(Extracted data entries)
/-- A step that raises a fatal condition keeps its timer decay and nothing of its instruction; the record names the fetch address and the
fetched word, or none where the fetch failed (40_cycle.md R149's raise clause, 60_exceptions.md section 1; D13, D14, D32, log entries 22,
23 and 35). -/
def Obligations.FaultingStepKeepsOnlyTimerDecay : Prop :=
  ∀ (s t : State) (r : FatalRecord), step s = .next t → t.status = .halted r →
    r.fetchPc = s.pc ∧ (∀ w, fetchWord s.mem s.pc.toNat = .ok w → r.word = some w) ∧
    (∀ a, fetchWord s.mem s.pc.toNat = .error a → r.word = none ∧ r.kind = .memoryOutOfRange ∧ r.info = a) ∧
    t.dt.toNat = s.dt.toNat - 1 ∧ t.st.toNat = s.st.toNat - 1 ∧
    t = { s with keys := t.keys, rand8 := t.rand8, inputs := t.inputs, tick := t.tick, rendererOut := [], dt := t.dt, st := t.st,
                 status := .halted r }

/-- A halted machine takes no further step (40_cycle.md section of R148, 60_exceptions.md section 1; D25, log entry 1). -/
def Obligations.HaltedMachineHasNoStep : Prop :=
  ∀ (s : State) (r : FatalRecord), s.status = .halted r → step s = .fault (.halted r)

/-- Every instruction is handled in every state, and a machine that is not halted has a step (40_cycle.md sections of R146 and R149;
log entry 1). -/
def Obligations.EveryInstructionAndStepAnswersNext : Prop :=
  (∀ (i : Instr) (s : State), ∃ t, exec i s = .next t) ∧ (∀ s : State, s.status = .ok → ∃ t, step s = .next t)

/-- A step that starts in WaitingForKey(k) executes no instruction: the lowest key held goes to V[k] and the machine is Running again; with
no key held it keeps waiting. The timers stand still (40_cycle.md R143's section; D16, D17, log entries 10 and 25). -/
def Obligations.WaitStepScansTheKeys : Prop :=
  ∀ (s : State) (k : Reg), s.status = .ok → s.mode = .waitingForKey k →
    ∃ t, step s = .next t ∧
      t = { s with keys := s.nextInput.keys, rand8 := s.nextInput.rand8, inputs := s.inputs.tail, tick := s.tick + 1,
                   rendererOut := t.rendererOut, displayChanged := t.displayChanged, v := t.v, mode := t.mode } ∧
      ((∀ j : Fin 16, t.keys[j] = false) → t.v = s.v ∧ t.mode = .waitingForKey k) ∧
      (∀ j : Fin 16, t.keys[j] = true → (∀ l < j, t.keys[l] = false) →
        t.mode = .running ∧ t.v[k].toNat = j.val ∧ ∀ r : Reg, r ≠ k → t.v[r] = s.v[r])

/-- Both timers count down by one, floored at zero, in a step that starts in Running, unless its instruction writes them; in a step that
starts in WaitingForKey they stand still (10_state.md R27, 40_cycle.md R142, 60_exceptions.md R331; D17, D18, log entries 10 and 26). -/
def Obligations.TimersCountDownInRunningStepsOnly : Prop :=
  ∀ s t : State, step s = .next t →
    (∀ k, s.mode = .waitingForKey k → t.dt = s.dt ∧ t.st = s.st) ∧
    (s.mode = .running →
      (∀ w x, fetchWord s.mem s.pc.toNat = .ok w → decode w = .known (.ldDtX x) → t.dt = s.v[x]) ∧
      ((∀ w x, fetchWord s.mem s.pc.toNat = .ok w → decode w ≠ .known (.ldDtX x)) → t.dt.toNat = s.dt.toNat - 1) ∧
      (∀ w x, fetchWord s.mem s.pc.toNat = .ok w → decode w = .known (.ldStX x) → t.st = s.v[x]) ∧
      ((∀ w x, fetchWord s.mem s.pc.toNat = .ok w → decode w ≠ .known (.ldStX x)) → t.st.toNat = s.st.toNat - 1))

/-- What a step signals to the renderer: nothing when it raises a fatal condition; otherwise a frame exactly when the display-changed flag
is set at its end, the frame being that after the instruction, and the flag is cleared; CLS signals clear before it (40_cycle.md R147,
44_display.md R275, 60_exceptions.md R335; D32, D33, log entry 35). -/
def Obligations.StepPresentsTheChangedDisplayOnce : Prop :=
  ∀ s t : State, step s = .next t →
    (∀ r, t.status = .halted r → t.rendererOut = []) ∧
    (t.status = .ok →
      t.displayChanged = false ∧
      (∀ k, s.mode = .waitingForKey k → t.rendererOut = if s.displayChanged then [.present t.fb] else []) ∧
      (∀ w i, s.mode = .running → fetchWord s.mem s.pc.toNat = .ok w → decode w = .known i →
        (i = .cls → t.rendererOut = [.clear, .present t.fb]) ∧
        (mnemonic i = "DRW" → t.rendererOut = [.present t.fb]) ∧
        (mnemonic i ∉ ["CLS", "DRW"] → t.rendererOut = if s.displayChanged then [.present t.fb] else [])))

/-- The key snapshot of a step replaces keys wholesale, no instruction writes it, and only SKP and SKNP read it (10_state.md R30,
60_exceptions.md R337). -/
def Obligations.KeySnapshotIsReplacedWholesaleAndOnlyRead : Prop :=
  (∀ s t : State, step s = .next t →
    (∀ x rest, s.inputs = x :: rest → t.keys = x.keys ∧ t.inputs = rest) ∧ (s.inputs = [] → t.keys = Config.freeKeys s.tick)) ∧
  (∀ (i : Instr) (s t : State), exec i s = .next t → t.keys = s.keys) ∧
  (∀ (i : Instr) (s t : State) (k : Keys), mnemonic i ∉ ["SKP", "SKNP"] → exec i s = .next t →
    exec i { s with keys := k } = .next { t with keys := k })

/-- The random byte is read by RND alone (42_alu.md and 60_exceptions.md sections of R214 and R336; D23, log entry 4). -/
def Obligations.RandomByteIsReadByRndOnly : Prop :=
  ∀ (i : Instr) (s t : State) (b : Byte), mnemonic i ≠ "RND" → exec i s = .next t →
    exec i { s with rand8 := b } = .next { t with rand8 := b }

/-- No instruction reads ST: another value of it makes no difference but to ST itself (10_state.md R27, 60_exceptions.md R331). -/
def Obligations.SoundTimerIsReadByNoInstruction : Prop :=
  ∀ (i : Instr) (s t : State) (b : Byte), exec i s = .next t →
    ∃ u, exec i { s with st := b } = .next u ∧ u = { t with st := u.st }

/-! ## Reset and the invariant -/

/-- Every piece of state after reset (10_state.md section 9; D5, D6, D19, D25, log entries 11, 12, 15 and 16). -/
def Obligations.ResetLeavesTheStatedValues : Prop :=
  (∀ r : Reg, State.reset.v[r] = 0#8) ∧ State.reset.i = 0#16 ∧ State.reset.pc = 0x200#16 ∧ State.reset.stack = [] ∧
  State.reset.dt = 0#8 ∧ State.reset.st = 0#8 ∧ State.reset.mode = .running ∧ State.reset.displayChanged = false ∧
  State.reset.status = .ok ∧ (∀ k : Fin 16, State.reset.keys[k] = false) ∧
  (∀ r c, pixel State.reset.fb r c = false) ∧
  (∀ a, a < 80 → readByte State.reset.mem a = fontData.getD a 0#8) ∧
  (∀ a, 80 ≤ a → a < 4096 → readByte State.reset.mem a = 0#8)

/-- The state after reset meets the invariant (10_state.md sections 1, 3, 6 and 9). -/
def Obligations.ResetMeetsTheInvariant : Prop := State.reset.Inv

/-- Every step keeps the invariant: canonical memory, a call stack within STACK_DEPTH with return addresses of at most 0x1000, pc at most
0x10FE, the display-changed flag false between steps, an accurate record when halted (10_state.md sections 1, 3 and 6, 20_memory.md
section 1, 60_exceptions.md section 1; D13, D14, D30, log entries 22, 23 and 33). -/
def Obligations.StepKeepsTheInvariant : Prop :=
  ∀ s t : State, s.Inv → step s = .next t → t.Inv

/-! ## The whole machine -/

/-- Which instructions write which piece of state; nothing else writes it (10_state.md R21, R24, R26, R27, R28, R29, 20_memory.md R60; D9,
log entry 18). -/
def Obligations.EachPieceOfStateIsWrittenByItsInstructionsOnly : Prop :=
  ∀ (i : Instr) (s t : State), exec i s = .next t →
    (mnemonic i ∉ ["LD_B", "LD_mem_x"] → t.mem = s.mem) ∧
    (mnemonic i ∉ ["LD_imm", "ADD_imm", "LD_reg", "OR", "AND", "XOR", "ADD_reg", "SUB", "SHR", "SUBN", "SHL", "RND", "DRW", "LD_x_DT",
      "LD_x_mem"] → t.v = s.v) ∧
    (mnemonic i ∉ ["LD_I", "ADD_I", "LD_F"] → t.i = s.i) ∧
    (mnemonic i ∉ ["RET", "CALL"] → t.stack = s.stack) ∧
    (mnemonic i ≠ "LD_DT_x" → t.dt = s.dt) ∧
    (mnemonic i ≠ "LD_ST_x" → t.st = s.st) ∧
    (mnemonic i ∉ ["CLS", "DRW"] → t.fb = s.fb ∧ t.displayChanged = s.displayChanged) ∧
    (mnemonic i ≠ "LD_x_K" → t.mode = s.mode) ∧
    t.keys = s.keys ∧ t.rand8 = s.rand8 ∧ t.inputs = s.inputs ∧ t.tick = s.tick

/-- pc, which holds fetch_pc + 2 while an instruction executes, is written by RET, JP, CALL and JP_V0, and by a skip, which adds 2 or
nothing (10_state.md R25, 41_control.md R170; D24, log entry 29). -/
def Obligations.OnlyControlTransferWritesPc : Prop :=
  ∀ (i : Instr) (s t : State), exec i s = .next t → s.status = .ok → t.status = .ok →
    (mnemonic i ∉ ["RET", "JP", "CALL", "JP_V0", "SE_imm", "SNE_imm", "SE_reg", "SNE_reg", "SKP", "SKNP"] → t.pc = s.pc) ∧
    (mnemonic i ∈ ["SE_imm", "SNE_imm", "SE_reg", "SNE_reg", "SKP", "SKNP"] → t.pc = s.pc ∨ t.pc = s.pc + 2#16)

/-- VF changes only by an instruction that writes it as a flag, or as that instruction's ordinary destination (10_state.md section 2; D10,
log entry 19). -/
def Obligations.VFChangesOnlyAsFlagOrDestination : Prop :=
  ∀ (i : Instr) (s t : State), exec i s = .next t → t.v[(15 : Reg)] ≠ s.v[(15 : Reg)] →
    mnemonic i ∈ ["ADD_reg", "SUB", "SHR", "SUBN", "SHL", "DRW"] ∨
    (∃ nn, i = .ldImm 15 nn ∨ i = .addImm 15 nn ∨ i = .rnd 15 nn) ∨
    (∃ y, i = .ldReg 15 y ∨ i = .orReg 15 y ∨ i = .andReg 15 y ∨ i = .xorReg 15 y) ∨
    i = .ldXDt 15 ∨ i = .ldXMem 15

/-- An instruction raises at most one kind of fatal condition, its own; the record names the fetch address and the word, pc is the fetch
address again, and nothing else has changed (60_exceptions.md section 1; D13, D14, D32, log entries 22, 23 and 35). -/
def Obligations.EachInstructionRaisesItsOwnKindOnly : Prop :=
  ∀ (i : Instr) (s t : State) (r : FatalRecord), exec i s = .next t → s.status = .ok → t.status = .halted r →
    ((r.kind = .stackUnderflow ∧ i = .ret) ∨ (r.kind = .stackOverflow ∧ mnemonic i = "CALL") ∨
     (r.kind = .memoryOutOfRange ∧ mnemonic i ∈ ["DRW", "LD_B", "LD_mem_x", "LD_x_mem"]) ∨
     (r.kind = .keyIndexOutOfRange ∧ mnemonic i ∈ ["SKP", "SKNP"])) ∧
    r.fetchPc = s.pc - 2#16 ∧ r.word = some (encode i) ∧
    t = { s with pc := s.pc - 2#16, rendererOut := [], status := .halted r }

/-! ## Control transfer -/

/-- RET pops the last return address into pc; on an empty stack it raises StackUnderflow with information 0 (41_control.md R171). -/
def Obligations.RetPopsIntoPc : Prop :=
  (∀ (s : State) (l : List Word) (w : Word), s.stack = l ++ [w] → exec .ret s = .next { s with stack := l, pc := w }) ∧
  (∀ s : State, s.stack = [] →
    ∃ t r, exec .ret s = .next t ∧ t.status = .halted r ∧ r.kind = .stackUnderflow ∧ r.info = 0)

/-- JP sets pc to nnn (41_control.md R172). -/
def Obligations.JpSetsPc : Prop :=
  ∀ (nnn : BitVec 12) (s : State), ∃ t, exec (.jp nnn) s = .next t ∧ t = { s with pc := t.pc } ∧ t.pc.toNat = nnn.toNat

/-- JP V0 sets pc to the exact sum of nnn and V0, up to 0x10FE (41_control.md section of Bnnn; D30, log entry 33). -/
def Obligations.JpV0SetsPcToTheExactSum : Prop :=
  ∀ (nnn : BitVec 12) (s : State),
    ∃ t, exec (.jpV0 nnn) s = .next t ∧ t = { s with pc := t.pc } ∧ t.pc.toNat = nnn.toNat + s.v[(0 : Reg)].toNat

## Task description
Copy out exactly the lines running from the line with "entry 33). -/" to the end of the records, inclusive.

## Answer below
/-- JP V0 sets pc to the exact sum of nnn and V0, up to 0x10FE (41_control.md section of Bnnn; D30, log entry 33). -/
def Obligations.JpV0SetsPcToTheExactSum : Prop :=
  ∀ (nnn : BitVec 12) (s : State),
    ∃ t, exec (.jpV0 nnn) s = .next t ∧ t = { s with pc := t.pc } ∧ t.pc.toNat = nnn.toNat + s.v[(0 : Reg)].toNat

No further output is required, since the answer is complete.